──────── Exercise inputs

/-- What leaves the core or the package (MODEL view of the wires): packets, requests, replies, reports. -/
inductive Packet where
  | message (m : Message) (seq : Nat)
  | agentMessage (m : Message)
  | read (p : Pending) (cap : Cap)
  | readAnswer (r : ReadReply) (dest : Owner)
  | watch (r : WatchReq)
  | unwatch (r : WatchReq)
  | chanop (p : ChanPacket) (pkg : BitVec 9) (core : BitVec 10) (seq : Nat)
  | spawnReq (r : SpawnReq) (pkg : BitVec 9) (core : BitVec 10)
  | spawnRelease (id : Nat) (pkg : BitVec 9) (core : BitVec 10)
  | spawnAnswer (id : Nat) (grant : Bool) (pkg : BitVec 9) (core : BitVec 10)
  | fenceh (r : FencehReq) (pkg : BitVec 9) (core : BitVec 10)
  | fencehAnswer (id : Nat) (r : Record) (pkg : BitVec 9) (core : BitVec 10)
  | stream (f : StreamFlit) (pkg : BitVec 9) (core : BitVec 10) (seq : Nat)
  | flit (f : Flit) (pkg : BitVec 9) (core : BitVec 10)
  | flitAnswer (c : ContribId) (seq : Nat) (kind : BitVec 2)
  | epbind (slot : BitVec 2) (cap : Cap)
  /-- space-2 traffic with the secure stream that carries it (R386); none: the stream went to ERROR after the access was
  admitted, which then completes wholly (R387) -/
  | hostRead (p : Pending) (m : Option (BitVec 4))
  | hostStore (ctx : BitVec 12) (va : Word) (bytes : List Byte) (m : Option (BitVec 4))
  | hostAtomic (id : Nat) (va : Word) (op : BitVec 4) (wide : Bool) (s2 : Word) (exp : Word) (m : Option (BitVec 4))
  | invalidate (i : Invalidation)
  | invAck (i : Invalidation)
  | gang (a : GangArrival)
  | sweepStart (ctx : BitVec 12)
  /-- an epoch starts on the other cores of the context (R57) -/
  | sweepOpen (ctx : BitVec 12)
  | sweepReport (state : BitVec 2)
  | sweepTold (ctx : BitVec 12) (dest : BitVec 9 × BitVec 10) (epoch : BitVec 32) (status : Nat)
  | snapTrigger
  | registerRead (value : Word)
  | launchMsg (kind : BitVec 8) (ctx : BitVec 12) (pkg : BitVec 9)
  /-- a grant made or withdrawn, told to another package's security core (R382, R383) -/
  | grantTold (made : Bool) (g : GrantRec) (pkg : BitVec 9)
  /-- a package that has rejoined, told to another package's launch agent (R394) -/
  | rejoined (pkg : BitVec 9) (dest : BitVec 9)
  | launchReport (bytes : List Byte)
  | hostReport (ctx : BitVec 12) (cause : BitVec 8) (detail : BitVec 32)
  | contextWanted (m : Message)
  | fenceStart (pkg : BitVec 9)
  | wake (owner : Owner) (ctx : BitVec 12) (tid : Nat)
  | sliceAnswer (id : Nat) (va : Word) (cause : BitVec 8) (sealed : Option (BitVec 512)) (tags : BitVec 4)
  | linkFlit (link : BitVec 7) (f : LinkFlit)
  | reroute (payload : BitVec 960) (random : Bool)
  | delivered (link : BitVec 7) (payload : BitVec 960)
  | streamUnit (ctx : BitVec 12) (m : BitVec 4) (body : BitVec 512) (tag : BitVec 64)
  | contextImage (ctx : BitVec 12)
  | poolInval (ctx : BitVec 12) (va : Word) (len : Nat)
  /-- a cleaning of pooled lines (R84): of one owner's lines older than a stamp, or of every owner in a scope -/
  | poolClean (owner : Option Owner) (older : BitVec 48) (scope : Nat)
  | poolDeposit (core : BitVec 10) (l : CacheLine)
  /-- this core's part in the pool (R105): VGROUP, context, whether SPLIT.cache is nonzero -/
  | poolState (vgroup : BitVec 7) (ctx : BitVec 12) (cached : Bool)
  | poolProbe (core : BitVec 10) (p : Pending)
  | poolAnswer (core : BitVec 10) (id : Nat) (l : Option CacheLine)
  deriving DecidableEq, Repr

/-- The package's agents: link agent (R365 to R370), host agent and pages (R372 to R378), security core (R381 to
R387), launch agent (R339 to R343), start-up and power (R389 to R397). -/
structure Package where
  routecfg : Word
  routestat : Word
  lnkcfg : Word
  lnkfence : Word
  links : Vector Link 72
  bootstat : Word
  pwrstat : Word
  /-- clock steps of each compute die below 3.6 GHz (R397) -/
  throttle : Vector Nat 8
  /-- a start is under way (R389), and it began with power coming on -/
  starting : Bool
  cold : Bool
  /-- training results in non-volatile storage, by pseudo-channel; stack lanes that spare lanes replace, as (stack,
  channel, lane, spare); stacks out of service; spare cores mapped in, as (core, spare of its die) (R390, R393, R17) -/
  training : Sparse Training
  laneMap : List (Nat × Nat × Nat × Nat)
  stacksOut : List (BitVec 4)
  spares : List (BitVec 10 × BitVec 2)
  /-- a verified update was installed since minimal mode was entered (R392) -/
  updated : Bool
  /-- the snapshot trigger has been raised and not yet reached this package's blocks (R396); and if this core's block was
  armed then, the PCs at the trigger -/
  snapArmed : Bool
  snapHeld : Option (Vector Word 8)
  fenced : List (BitVec 9)
  denyhead : BitVec 32
  denylog : Vector (BitVec 128) 64
  wins : List HostWin
  /-- windows as they were when their valid was cleared (R375): their ranges are refused until registered again -/
  retired : List HostWin
  streams : List SecureStream
  fatals : List (BitVec 12)
  contexts : List (BitVec 12)
  keys : Sparse KeySlot
  grants : List GrantRec
  grantAsks : List (BitVec 12 × GrantRec)
  agentMsg : List (BitVec 12 × BitVec 16)
  launches : List Launch
  /-- plans that this package has prepared and that are neither committed nor aborted (R342) -/
  prepared : List LaunchPlan
  /-- open epochs of contexts of this package that this core does not hold, with who asked for them (R327) -/
  sweeps : List (BitVec 12 × (BitVec 9 × BitVec 10))
  deriving DecidableEq, Repr

/-- The home channel and its slices: memory, the bits of each sector's 288-bit codeword that have flipped, the slices by
number (R25 to R28, R60, R65, R66). -/
structure Home where
  mem : Mem
  errors : Sparse (BitVec 288)
  slices : Sparse Slice
  /-- the context whose tables or data a frame holds, by frame (R388): MODEL bookkeeping of the agents, 0 for none, 4096 for one
  that is gone -/
  holder : Sparse Nat
  deriving DecidableEq, Repr

/-- The registers of the core that no context holds (R146 Table 9, "Core"). -/
structure CoreRegs where
  ovfcfg : Word
  ovfpeak : BitVec 32
  rvcfg : Word
  rvepoch : BitVec 32
  rvclr : BitVec 32
  tblcfg : Word
  ptwa : Word
  ptwstatus : BitVec 3
  ptwlost : Bool
  sdtime : BitVec 32
  ctxsave : Word
  ecccnt : Word
  scrubcfg : Word
  snapstat : Word
  snappc : Vector Word 8
  runqlost : BitVec 16
  cpretired : BitVec 32
  cpfault : Bool
  deriving DecidableEq, Repr

/-- An event to be taken: its row and, for a register row, the access. -/
structure Event where
  row : Instr
  access : Access
  deriving DecidableEq, Repr

/-- The machine. -/
structure State where
  /-- identity of the core under model, the packages of the pod and the cores out of service (R15, R16, R21, R393) -/
  pkg : BitVec 9
  core : BitVec 10
  members : List (BitVec 9)
  outOfService : List (BitVec 10)
  /-- cores of other packages that are out of service, as far as this package knows (R393) -/
  farOut : List (BitVec 9 × BitVec 10)
  slots : Vector Slot 4
  /-- MODEL: slot and stream of the instruction being issued -/
  cur : BitVec 2 × Stream
  /-- MODEL: why that instruction is held; `none` outside a step -/
  hold : Hold
  /-- the slot that each pipeline took last (R337) -/
  lastA : BitVec 2
  lastE : BitVec 2
  cx : CtxState
  others : List CtxState
  regs : CoreRegs
  sb : List SbEntry
  copies : List CopyCmd
  mxQueue : List MxCmd
  mxRun : Option MxRun
  /-- MODEL: commands pushed so far, the number of the next one -/
  mxPushed : Nat
  /-- CRWs that have not taken effect for the matrix engine, oldest first (R145) -/
  lateCrws : List LateCrw
  sendQueue : List Contrib
  sending : List Sending
  /-- next flit expected of each contribution at this head (R298) -/
  flitNext : List (ContribId × Nat)
  /-- contributions of which this head has refused a flit (R297) -/
  flitRefused : List ContribId
  watches : List Watch
  /-- the number of the next message-class packet from each source core, and to each destination core (R364) -/
  packetNext : List ((BitVec 9 × BitVec 10) × Nat)
  packetSent : List ((BitVec 9 × BitVec 10) × Nat)
  /-- every other member of the victim pool meets R105, as the members have told -/
  poolPeers : Bool
  /-- watches of this core at other owners that have had no reply (R370) -/
  placed : List Watch
  permits : List Permit
  lines : List CacheLine
  fetchLines : List FetchLine
  filter : List (Owner × Nat × Byte)
  pending : List Pending
  ovf : List OvfEntry
  sweep : Sweep
  /-- the core whose RVSWEEP started the open epoch, at the leading agent (R327) -/
  sweepBy : Option (BitVec 9 × BitVec 10)
  /-- the context whose epoch is open on this core (R57) -/
  sweepCtx : BitVec 12
  tableOp : Option TableOp
  home : Home
  pk : Package
  /-- a switch-out has been requested (R345) -/
  switchReq : Bool
  /-- MODEL: events still to be taken, oldest first, each with the register access it carries -/
  inputs : List Event
  /-- MODEL: the register access of the row being taken -/
  access : Access
  /-- MODEL: what has left, newest last -/
  outbox : List Packet
  /-- MODEL: next name for a task, command, request or stream -/
  nextId : Nat
  /-- MODEL: whether a unit acts next, before the streams -/
  turn : Bool
  /-- MODEL: picks the free values of Config; no statement rests on it -/
  fresh : Nat
  deriving DecidableEq, Repr

/-- Why the machine stops with a fault: no case, for the spec lets no step stop the machine (R9, R349). Every trap is a
next state. -/
inductive Fault where
  deriving DecidableEq, Repr

/-- Why the model gives no meaning. -/
inductive Refusal where
  /-- Raised by an arm of exec that has no meaning yet. Safe: nothing is claimed of it. -/
  | notModelled (mnemonic : String)
  deriving DecidableEq, Repr

/-- The null capability (R37). -/
def Cap.null : Cap := { bits := 0, tag := false }

def Mem.empty : Mem := { bytes := [], tags := [] }

/-- A chain entry at context creation (R287). -/
def Chain.idle : Chain :=
  { armed := false, mode := 0, base := 0, count := 0, achan := 0, akind := 0, boff := 0, anchor := none, status := 0,
    closing := none }

/-- A context at its creation (R141, R287, R306), and the resets of its registers (R35, R100, R105, R114, R142, R144,
R169, R171, R275, R329, R346). -/
def CtxState.fresh (n : BitVec 12) : CtxState :=
  { num := n, residency := .resident, sram := Mem.empty, sramErr := [], tshape := Vector.replicate 8 0,
    wctl := Vector.replicate 2 0, scalea := 0, scaleb := 0, numtrap := 0, tiles := Vector.replicate 8 0,
    accs := Vector.replicate 2 [], tileErr := [], accErr := [], chanbase := 0, slice := 0x00100000, numsum := 0, split := 8, vgroup := 0,
    spillbase := 0, spilllim := 0, spillovf := 0, pub := 0, gangcfg := 0x0010000000000000,
    chains := Vector.replicate 32 Chain.idle, endpoints := Vector.replicate 32 none, msgCounter := 0, regions := [],
    cores := [], rootRead := [], rootCode := Cap.null, suspCap := 0, susp := [], runq := [], runOvf := 0, results := [],
    held := [], inStreams := [], ringRecords := [], gang := [], taskEnded := false, launchNo := 0, image := 0 }

/-- A link after reset: TRAINING, no lanes (R368 Table 3). -/
def Link.reset : Link :=
  { state := 3, lanes := 0, crcerr := 0, replays := 0, txSeq := 0, rxSeq := 0, replay := [], nakSent := false, sent := 0,
    laneErr := Vector.replicate 4 0, window := 0, due := 0 }

/-- The package after reset (R365, R368, R372, R373, R384, R394). -/
def Package.reset : Package :=
  { routecfg := 0x0408, routestat := 0, lnkcfg := 0x0010, lnkfence := 0x00100000,
    links := Vector.replicate 72 Link.reset, bootstat := 1, pwrstat := 0, throttle := Vector.replicate 8 0, starting := true,
    cold := true, training := [], laneMap := [], stacksOut := [], spares := [],
    updated := false, snapArmed := false, snapHeld := none, fenced := [], denyhead := 0, denylog := Vector.replicate 64 0, wins := [], retired := [],
    streams := [], fatals := [], contexts := [], keys := [], grants := [], grantAsks := [],
    agentMsg := [], launches := [], prepared := [], sweeps := [] }

/-- The home channel after reset: nothing listed. -/
def Home.reset : Home :=
  { mem := Mem.empty, errors := [], slices := [], holder := [] }

/-- A slice that holds nothing. -/
def Slice.none : Slice := { lines := [], leaves := [], waiting := [], fills := [] }
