/-- A trap of the instruction being issued: TRAPADDR is its own address. -/
def takeTrap (s : State) (info : TrapInfo) : State :=
  match taskIn s (curK s) with
  | none => s
  | some t => takeTrapAt s (curK s) s.cur.2 false info (curPc t s.cur.2)

/-- Wakes a suspended or HELD task (R338): a resumption entry, or RUNNING again in its slot. A HELD one whose context is
switching runs in its slot too, and the save waits for it (R338 against Table 7 of R361; log entry 181, DEDUCED). -/
def wakeTask (s : State) (tid : Nat) : State :=
  let s1 := if s.cx.susp.any (fun p => decide (p.1.tid = tid) && decide (p.2 ≠ .woken)) then
      { s with cx := pushRun { s.cx with
          susp := s.cx.susp.map (fun p => if p.1.tid = tid then (p.1, .woken) else p) } (.resume tid 0) }
    else s
  giveSlots { s1 with slots := s1.slots.map (fun x => match x with
      | .held t _ => if t.tid = tid then .running t else x
      | _ => x) }

/-- RETURN FROM A BREAK (R324): the task that the activating BRK report names goes on at the instruction after its
BRK. Refused when the message is no BRK report or the task is no longer suspended there. -/
def returnFromBreak : Eff Unit := do
  let t ← theTask
  let s ← get
  match t.names with
  | none => trapWith .illegalOp dtlNoBreak
  | some tid =>
    match findSuspended s tid with
    | some (_, .brk _) => do
      modTask (fun t => { t with names := none })
      modify (fun s => wakeTask s tid)
    | _ => trapWith .illegalOp dtlNoBreak

/-! ### How a meaning answers -/

/-- An instruction at issue: its effect, its trap taken, or held (which leaves the state as it was). -/
def issue (m : Eff Unit) (s : State) : Out :=
  match m.run s with
  | .ok (_, s') => .next s'
  | .error (.hold h) => .next { s with hold := h }
  | .error (.trap i) => .next (takeTrap s i)
  | .error .noSubject => .next { s with hold := .absent }
  | .error (.ask s') => .next s'

/-- The same for an instruction that goes on to the next one. -/
def issueSeq (m : Eff Unit) (s : State) : Out := issue (do m; advance) s

/-- An event: it happens, it waits (the state stays), or it has no subject. -/
def event (m : Eff Unit) (s : State) : Out :=
  match m.run s with
  | .ok (_, s') => .next s'
  | .error (.hold h) => .next { s with hold := h }
  | .error (.trap i) => .next (takeTrap s i)
  | .error .noSubject => .next { s with hold := .absent }
  | .error (.ask s') => .next s'

/-- A slice finds no Active key slot of the context (`key`), or context state that cannot be corrected: the context ends,
and with it what the instruction would do (R65, R28, R359). -/
def fatalNow {α : Type} (key : Bool) : Eff α := do
  let s ← get
  let t ← theTask
  throw (.ask (endContext s t.ctx key))

/-- A task is a supervisor task (R147, R316). -/
def needSupervisor : Eff Unit := do
  let t ← theTask
  if t.sup then pure () else trapWith .priv 0

end Sys2Proof.Machine
end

────────────────

* _Goal of the exercise_: From the records above, copy out the line with "Message) (seq : Nat)", the line with "(grant : Bool)", and every line between them, word for word.

* _Exercise answer_:
  | message (m : Message) (seq : Nat)
  | agentMessage (m : Message)
  | read (p : Pending) (cap : Cap)
  | readAnswer (r : ReadReply) (dest : Owner)
  | watch (r : WatchReq)
  | unwatch (r : WatchReq)
  | chanop (p : ChanPacket) (pkg : BitVec 9) (core : BitVec 10) (seq : Nat)
  | spawnReq (r : SpawnReq) (pkg : BitVec 9) (core : BitVec 10)
  | spawnRelease (id : Nat) (pkg : BitVec 9) (core : BitVec 10)
  | spawnAnswer (id : Nat) (grant : Bool) (pkg : BitVec 9) (core : BitVec 10)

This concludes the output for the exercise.